Evaluation

SheerScore

A single number that communicates the degree to which AI was used in creating a work.

What is the SheerScore?

The SheerScore is simply a number that represents how deeply AI was used to produce the work being scored. That work can be code or an application, an image, a movie, a book, an article, or anything else AI can generate. The number does not imply any value judgement. The value of the number is up to you. The number provides transparency so you can make that judgement.

The higher the number the more AI was involved in creating the scored item.

How is the SheerScore Calculated?

The SheerScore is calculated based on number assigned across five areas or metrics that evaluate the depth to which AI was used in creating the work. The five areas AI can be used when creating a work are: Source, History, Execution, Evaluation, and Refinement. To learn more about these five areas, visit the SHEER Metrics page.

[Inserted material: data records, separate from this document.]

-- ==== Sys2Proof/Machine/CommandText.lean ====
section
/-! DEFINITION. The text form of the host's commands (30_encoding.md R76): words separated by a space, decimal integers, pairs `i=us`. A line in exactly
that form is a command. A line that is none of the four forms is an invalid command (46_control_inputs.md R189). A line that would be one of the four
forms but for a lexical point the spec leaves open (91 N9: leading zeros, signs, tabs, trailing text, letter case) is kept apart (log 16). -/

namespace Sys2Proof

/-- Characters as bytes. -/
def ascii (cs : List Char) : List Byte := cs.map fun c => BitVec.ofNat 8 c.toNat

/-- The word `setChannel`. -/
def wordSetChannel : List Byte := ascii ['s', 'e', 't', 'C', 'h', 'a', 'n', 'n', 'e', 'l']
/-- The word `setChannels`. -/
def wordSetChannels : List Byte := ascii ['s', 'e', 't', 'C', 'h', 'a', 'n', 'n', 'e', 'l', 's']
/-- The word `sendChannels`. -/
def wordSendChannels : List Byte := ascii ['s', 'e', 'n', 'd', 'C', 'h', 'a', 'n', 'n', 'e', 'l', 's']
/-- The word `setMode`. -/
def wordSetMode : List Byte := ascii ['s', 'e', 't', 'M', 'o', 'd', 'e']
/-- The word `joystick`. -/
def wordJoystick : List Byte := ascii ['j', 'o', 'y', 's', 't', 'i', 'c', 'k']
/-- The word `manual`. -/
def wordManual : List Byte := ascii ['m', 'a', 'n', 'u', 'a', 'l']

/-- The character `=` of a pair. -/
def charEquals : Byte := 0x3D
/-- The space between words. -/
def charSpace : Byte := 0x20

/-- The words of a line: the pieces between separators. -/
def splitOn (sep : Byte) : List Byte → List (List Byte)
  | [] => [[]]
  | b :: bs =>
    if b = sep then [] :: splitOn sep bs
    else match splitOn sep bs with
      | [] => [[b]]
      | w :: ws => (b :: w) :: ws

/-- Words joined by a separator. -/
def joinWith (sep : Byte) : List (List Byte) → List Byte
  | [] => []
  | [w] => w
  | w :: w' :: ws => w ++ sep :: joinWith sep (w' :: ws)

/-- The digit character of `d`, for `d` below 10. -/
def digitChar (d : Nat) : Byte := BitVec.ofNat 8 (48 + d)

/-- Whether a byte is a decimal digit. -/
def isDigit (b : Byte) : Bool := 48 ≤ b.toNat && b.toNat ≤ 57

/-- Decimal digits of `n` in front of `acc`; the first argument bounds the number of digits. -/
def decDigitsAux : Nat → Nat → List Byte → List Byte
  | 0, _, acc => acc
  | f + 1, n, acc =>
    if n / 10 = 0 then digitChar (n % 10) :: acc else decDigitsAux f (n / 10) (digitChar (n % 10) :: acc)

/-- The decimal form of a number, without leading zeros. -/
def decDigits (n : Nat) : List Byte := decDigitsAux (n + 1) n []

/-- The number that a string of digits stands for. -/
def digitsValue (w : List Byte) : Nat := w.foldl (fun v b => 10 * v + (b.toNat - 48)) 0

/-- A decimal integer in its one settled form: digits, no leading zero (other forms: log 16). -/
def parseDec (w : List Byte) : Option Int :=
  if w.all isDigit && (w.length == 1 || (1 < w.length && w.head? != some 0x30)) then some (digitsValue w : Int) else none

/-- A pair `<i>=<us>` "with no spaces inside" (R76). -/
def parsePair (w : List Byte) : Option (Int × Int) :=
  match splitOn charEquals w with
  | [a, b] =>
    match parseDec a, parseDec b with
    | some i, some us => some (i, us)
    | _, _ => none
  | _ => none

/-- All pairs of a `setChannels` line, or none if one of them cannot be parsed (R182: such a line is dropped whole). -/
def parsePairs : List (List Byte) → Option (List (Int × Int))
  | [] => some []
  | w :: ws =>
    match parsePair w, parsePairs ws with
    | some q, some qs => some (q :: qs)
    | _, _ => none

/-- The mode word of `setMode` (R184). -/
def parseMode (w : List Byte) : Option Mode :=
  if w = wordJoystick then some .joystick else if w = wordManual then some .manual else none

/-- A command line in exactly the form of R76. -/
def parseCommand (now : Time) (line : List Byte) : Option Instr :=
  match splitOn charSpace line with
  | [] => none
  | kw :: args =>
    if kw = wordSetChannel then
      match args with
      | [a, b] =>
        match parseDec a, parseDec b with
        | some i, some us => some (.setChannel i us)
        | _, _ => none
      | _ => none
    else if kw = wordSetChannels then
      if args.isEmpty then none else (parsePairs args).map .setChannels
    else if kw = wordSendChannels then
      if args.isEmpty then some (.sendChannels now) else none
    else if kw = wordSetMode then
      match args with
      | [m] => (parseMode m).map .setModeText
      | _ => none
    else none

/-- A line with letters lowered and tabs and line ends read as spaces, cut into its non-empty words: what is left when the open lexical points are ignored. -/
def looseWords (line : List Byte) : List (List Byte) :=
  let soft (b : Byte) : Byte :=
    if 65 ≤ b.toNat ∧ b.toNat ≤ 90 then b + 32
    else if b = 0x09 ∨ b = 0x0A ∨ b = 0x0D then charSpace
    else b
  (splitOn charSpace (line.map soft)).filter (fun w => !w.isEmpty)

/-- Lower-case form of a command word. -/
def lowered (w : List Byte) : List Byte :=
  w.map fun b => if 65 ≤ b.toNat ∧ b.toNat ≤ 90 then b + 32 else b

/-- A decimal integer with an optional sign and any leading zeros. -/
def looseDec (w : List Byte) : Option Int :=
  let signed := w.head? = some 0x2B ∨ w.head? = some 0x2D
  let d := if signed then w.tail else w
  if d.isEmpty || !d.all isDigit then none
  else some (if w.head? = some 0x2D then -(digitsValue d : Int) else digitsValue d)

/-- A pair of such integers. -/
def loosePair (w : List Byte) : Option (Int × Int) :=
  match splitOn charEquals w with
  | [a, b] =>
    match looseDec a, looseDec b with
    | some i, some us => some (i, us)
    | _, _ => none
  | _ => none

/-- The pairs at the head of a `setChannels` line, none if a number of one of them cannot be parsed (R189: such a line is dropped whole). A word without `=`
is no pair and begins trailing text. -/
def loosePairs : List (List Byte) → Option (List (Int × Int))
  | [] => some []
  | w :: ws =>
    if w.contains charEquals then
      match loosePair w, loosePairs ws with
      | some q, some qs => some (q :: qs)
      | _, _ => none
    else some []

/-- What a line says if every lexical point that the spec leaves open (91 N9: letter case, tabs, line ends, extra spaces, leading zeros, signs, trailing text)
is settled in its favour. -/
def looseCommand (now : Time) (line : List Byte) : Option Instr :=
  match looseWords line with
  | [] => none
  | kw :: args =>
    if kw = lowered wordSetChannel then
      match args with
      | a :: b :: _ =>
        match looseDec a, looseDec b with
        | some i, some us => some (.setChannel i us)
        | _, _ => none
      | _ => none
    else if kw = lowered wordSetChannels then
      match loosePairs args with
      | some (q :: qs) => some (.setChannels (q :: qs))
      | _ => none
    else if kw = lowered wordSendChannels then some (.sendChannels now)
    else if kw = lowered wordSetMode then
      match args with
      | m :: _ => (parseMode m).map .setModeText
      | [] => none
    else none

/-- The text of a mode word. -/
def modeWord : Mode → List Byte
  | .joystick => wordJoystick
  | .manual => wordManual

/-- The text of a pair. -/
def pairText (q : Int × Int) : List Byte := decDigits q.1.toNat ++ charEquals :: decDigits q.2.toNat

end Sys2Proof
end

Each of the five metrics is assigned a score from 0 to 5 based on how deeply AI was used in that area. The number from each metric is multiplied by 4 to give a final score for that metric that ranges from 0 to 20. The sum of those numbers is the SheerScore.

For example, suppose a piece of work received the following scores across the five areas:

  • Source: 3
  • History: 4
  • Execution: 2
  • Evaluation: 5
  • Refinement: 1

The SheerScore would be calculated as follows:

  • Source: 3 x 4 = 12
  • History: 4 x 4 = 16
  • Execution: 2 x 4 = 8
  • Evaluation: 5 x 4 = 20
  • Refinement: 1 x 4 = 4

The total SheerScore would be: 12 + 16 + 8 + 20 + 4 = 60

The higher the SheerScore, the more deeply AI was used in creating the work. This simple number is designed to provide transparency about the role of AI in the creative process. Our long term plan is to provide users the ability to see the details behind each metric score so they can understand how the final SheerScore was derived.

See the SHEER Metrics page for more details on how to assess each of the five metrics.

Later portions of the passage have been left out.